Saturno e suas sucessivas mortes
Ontem, ainda de manhãzinha
Enterrei o artista
Que sempre quisera ser.
Não foi de repente
Sua morte
Ele já vinha cansando fácil
Pouco suportava as dores
De suas quedas.
Digo, não morreu forte
Entende?
Não como o aventureiro
Que nunca fui.
Este criei como filho
Alimentei regularmente
Com todo amor que em mim havia.
Mas também perdera a vida
De forma brutal
Quando olhei-me no espelho
E aceitei que o tempo passou e
Eu não tinha a coragem
Suficiente. Aí ele morreu.

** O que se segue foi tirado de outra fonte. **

-- ==== Sys2Proof/Machine/Front.lean ====
section
/-! DEFINITION. The host side of a load and of the report, as far as the spec gives it: `read_file(path)` and the two
host-level conditions that never reach the block (42_cartridge_header.md R138, 60_exceptions.md R161), and the values
the report is made of (42_cartridge_header.md R139). The block itself has no step for them. -/

namespace Sys2Proof.Machine

/-- What the front end is started with: no path, or a path and what the file system gives for it (the file's bytes,
or none where the path does not exist or is unreadable). -/
inductive Invocation where
  | noPath
  | path (file : Option (List Byte))
  deriving DecidableEq, Repr

/-- The host-level conditions (60_exceptions.md R161). They have no code on the status output. -/
inductive HostCondition where
  | fileNotFound
  | invalidInvocation
  deriving DecidableEq, Repr

/-- `read_file(path)`: a load with the file's entire contents, or a host-level condition and no load
(42_cartridge_header.md R138). -/
def readFile : Invocation → Except HostCondition Command
  | .noPath => .error .invalidInvocation
  | .path none => .error .fileNotFound
  | .path (some bytes) => .ok (.load bytes)

/-- The host reads a file and issues the load; a host-level condition leaves the block as it was. -/
def hostReadFile (inv : Invocation) (s : State) : Option HostCondition × State :=
  match readFile inv with
  | .ok c => (none, s.issue c)
  | .error h => (some h, s)

/-- The accessors whose results the report prints, in its order (42_cartridge_header.md R139). -/
def reportCommands : List Command :=
  [.title, .romSize, .ramSize, .cartridgeType, .licCode, .destinationCode, .verifyChecksum]

end Sys2Proof.Machine
end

Tadinho.
Lembro, com muito afeto
De um dia ter encontrado
Bem no fundo de mim mesmo
Um pequeno esportista.
Deste cuidei por um tempo.
Até que o abandonei largando
Sua mão
Enquanto andávamos pelo mundo
E, enquanto ouvíamos
Não de uma
Mas de várias pessoas
Que não tínhamos talento.
O coitado chorou, chorou, chorou...
Mas o deixei.
Nesta manhã, logo ao levantar da cama
Notei que meu corpo
Estava de pé
Porém nela
Ficara deitado
Alguém que carreguei desde minha infância.
Ele não morreu esta noite
Não, não...
Ele já vinha dando sinais
De seus últimos dias.
Lembro-me de sua última grande febre
Após sua última grande
Chance de ser.
Ficou tristinho, dias e dias
Jogado ao chão.
Perguntava-me o porquê
Não havia lhe dado uma chance.
Nunca o respondi.
Pois lhe queria por perto para
Olhar e orgulhar-me
Só por um momento
De tudo que me tornaria.
Hoje temo dormir
Sinto que, nos próximos dias
Nas próximas semanas
Ou quem sabe meses
— Não importa o tempo
Outros também partirão.
Este, ao que parece
É meu legado.
Uma vida bela, e de sucessivas mortes.